(Stored items)
*** Begin section ***

theorem test_words_engines : codes [
  ([0x86C98185, 0xACBAE77F], .xcp ⟨false, .none, 11, true, false, 19, 31, 39, 43, false, false, false, 2, 0xACB, 0x0⟩),
  ([0xC7AD0385, 0xAF0FB8B3], .xcp2 ⟨false, .none, 14, true, true, 26, 44, 56, 62, false, false, false, 3, 0xAF0, 0x0⟩),
  ([0x08508585, 0xB15449E7], .xga ⟨false, .none, 1, false, false, 33, 57, 9, 17, true, false, false, 0, 0xB15, 0x0⟩),
  ([0x49340785, 0xB3A91A1B], .xsc ⟨false, .none, 4, false, true, 40, 6, 26, 36, true, false, false, 1, 0xB3A, 0x0⟩),
  ([0x8DD78985, 0xB5FDEB4F], .xkvg ⟨false, .none, 7, true, false, 47, 19, 43, 55, true, false, false, 2, 0xB5F, 0x0⟩),
  ([0xCEBB018D, 0xB842BC83], .xcoll ⟨false, .none, 10, true, true, 54, 32, 60, 10, true, false, false, 3, 0xB84, 0x0⟩),
  ([0x135E8195, 0xBA974DB7], .fence ⟨false, .none, 13, false, false, 61, 45, 13, 29, false, true, false, 0, 0xBA9, 0x0⟩),
  ([0x50220395, 0xBCEC1EEB], .xfence ⟨false, .none, 0, false, true, 4, 58, 30, 48, false, true, false, 1, 0xBCE, 0x0⟩),
  ([0x94C58595, 0xBF30EF1F], .xdfence ⟨false, .none, 3, true, false, 11, 7, 47, 3, false, true, false, 2, 0xBF3, 0x0⟩),
  ([0xD5A90795, 0xC1858053], .drain ⟨false, .none, 6, true, true, 18, 20, 0, 22, false, true, false, 3, 0xC18, 0x0⟩),
  ([0x1A4C8995, 0xC3DA5187], .pfence ⟨false, .none, 9, false, false, 25, 33, 17, 41, true, true, false, 0, 0xC3D, 0x0⟩),
  ([0x5B30019D, 0xC62F22BB], .ratom ⟨false, .none, 12, false, true, 32, 46, 34, 60, true, true, false, 1, 0xC62, 0x0⟩),
  ([0x9FD3839D, 0xC873F3EF], .decr ⟨false, .none, 15, true, false, 39, 59, 51, 15, true, true, false, 2, 0xC87, 0x0⟩),
  ([0xDCB7059D, 0xCAC88423], .rldf ⟨false, .none, 2, true, true, 46, 8, 4, 34, true, true, false, 3, 0xCAC, 0x0⟩),
  ([0x215A879D, 0xCD1D5557], .rstf ⟨false, .none, 5, false, false, 53, 21, 21, 53, false, false, true, 0, 0xCD1, 0x0⟩),
  ([0x623E099D, 0xCF62268B], .send ⟨false, .none, 8, false, true, 60, 34, 38, 8, false, false, true, 1, 0xCF6, 0x0⟩),
  ([0xA6C181A5, 0xD1B6F7BF], .push ⟨false, .none, 11, true, false, 3, 47, 55, 27, false, false, true, 2, 0xD1B, 0x0⟩),
  ([0xE7A503A5, 0xD40B88F3], .pop ⟨false, .none, 14, true, true, 10, 60, 8, 46, false, false, true, 3, 0xD40, 0x0⟩),
  ([0x284885A5, 0xD6505927], .pusht ⟨false, .none, 1, false, false, 17, 9, 25, 1, true, false, true, 0, 0xD65, 0x0⟩),
  ([0x692C07A5, 0xD8A52A5B], .popt ⟨false, .none, 4, false, true, 24, 22, 42, 20, true, false, true, 1, 0xD8A, 0x0⟩),
  ([0xADCF81AD, 0xDAF9FB8F], .twaita ⟨false, .none, 7, true, false, 31, 35, 59, 39, true, false, true, 2, 0xDAF, 0x0⟩),
  ([0xEEB303AD, 0xDD4E8CC3], .twaity ⟨false, .none, 10, true, true, 38, 48, 12, 58, true, false, true, 3, 0xDD4, 0x0⟩),
  ([0x335685AD, 0xDF935DF7], .tfind ⟨false, .none, 13, false, false, 45, 61, 29, 13, false, true, true, 0, 0xDF9, 0x0⟩),
  ([0x703A07AD, 0xE1E82E2B], .tclr ⟨false, .none, 0, false, true, 52, 10, 46, 32, false, true, true, 1, 0xE1E, 0x0⟩),
  ([0xB4DD89AD, 0xE43CFF5F], .cntw ⟨false, .none, 3, true, false, 59, 23, 63, 51, false, true, true, 2, 0xE43, 0x0⟩),
  ([0xF5A101B5, 0xE6819093], .launch ⟨false, .none, 6, true, true, 2, 36, 16, 6, false, true, true, 3, 0xE68, 0x0⟩),
  ([0x3A4483B5, 0xE8D661C7], .spawn ⟨false, .none, 9, false, false, 9, 49, 33, 25, true, true, true, 0, 0xE8D, 0x0⟩),
  ([0x7B2805B5, 0xEB2B32FB], .cancel ⟨false, .none, 12, false, true, 16, 62, 50, 44, true, true, true, 1, 0xEB2, 0x0⟩),
  ([0xBFCB81BD, 0xED7FC32F], .kvmatch ⟨false, .none, 15, true, false, 23, 11, 3, 63, true, true, true, 2, 0xED7, 0x0⟩),
  ([0xFCAF03BD, 0xEFC49463], .kvins ⟨false, .none, 2, true, true, 30, 24, 20, 18, true, true, true, 3, 0xEFC, 0x0⟩),
  ([0x015285BD, 0xF2196597], .kvapp ⟨false, .none, 5, false, false, 37, 37, 37, 37, false, false, false, 0, 0xF21, 0x0⟩),
  ([0x423607BD, 0xF46E36CB], .kvrel ⟨false, .none, 8, false, true, 44, 50, 54, 56, false, false, false, 1, 0xF46, 0x0⟩),
  ([0x86D989BD, 0xF6B2C7FF], .kvpin ⟨false, .none, 11, true, false, 51, 63, 7, 11, false, false, false, 2, 0xF6B, 0x0⟩),
  ([0xC7BD0BBD, 0xF9079833], .kvdem ⟨false, .none, 14, true, true, 58, 12, 24, 30, false, false, false, 3, 0xF90, 0x0⟩),
  ([0x08408DBD, 0xFB5C6967], .kvprom ⟨false, .none, 1, false, false, 1, 25, 41, 49, true, false, false, 0, 0xFB5, 0x0⟩),
  ([0x134E81CD, 0x049F6D37], .pckpt ⟨false, .none, 13, false, false, 29, 13, 45, 61, false, true, false, 0, 0x049, 0x0⟩),
  ([0x503201D5, 0x06E43E6B], .svwin ⟨false, .none, 0, false, true, 36, 26, 62, 16, false, true, false, 1, 0x06E, 0x0⟩),
  ([0x94D583D5, 0x0938CF9F], .svres ⟨false, .none, 3, true, false, 43, 39, 15, 35, false, true, false, 2, 0x093, 0x0⟩),
  ([0xD5B905D5, 0x0B8DA0D3], .xlinv ⟨false, .none, 6, true, true, 50, 52, 32, 54, false, true, false, 3, 0x0B8, 0x0⟩)] = true := by decide +kernel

*** End section ***

*EXERCISE*
Write the opening line of the data above and every line after it, exactly, stopping once you have written the line with "([0xC7AD0385, 0xAF0FB8B3], .xcp2".

*THE COMPLETED TASK*
theorem test_words_engines : codes [
  ([0x86C98185, 0xACBAE77F], .xcp ⟨false, .none, 11, true, false, 19, 31, 39, 43, false, false, false, 2, 0xACB, 0x0⟩),
  ([0xC7AD0385, 0xAF0FB8B3], .xcp2 ⟨false, .none, 14, true, true, 26, 44, 56, 62, false, false, false, 3, 0xAF0, 0x0⟩),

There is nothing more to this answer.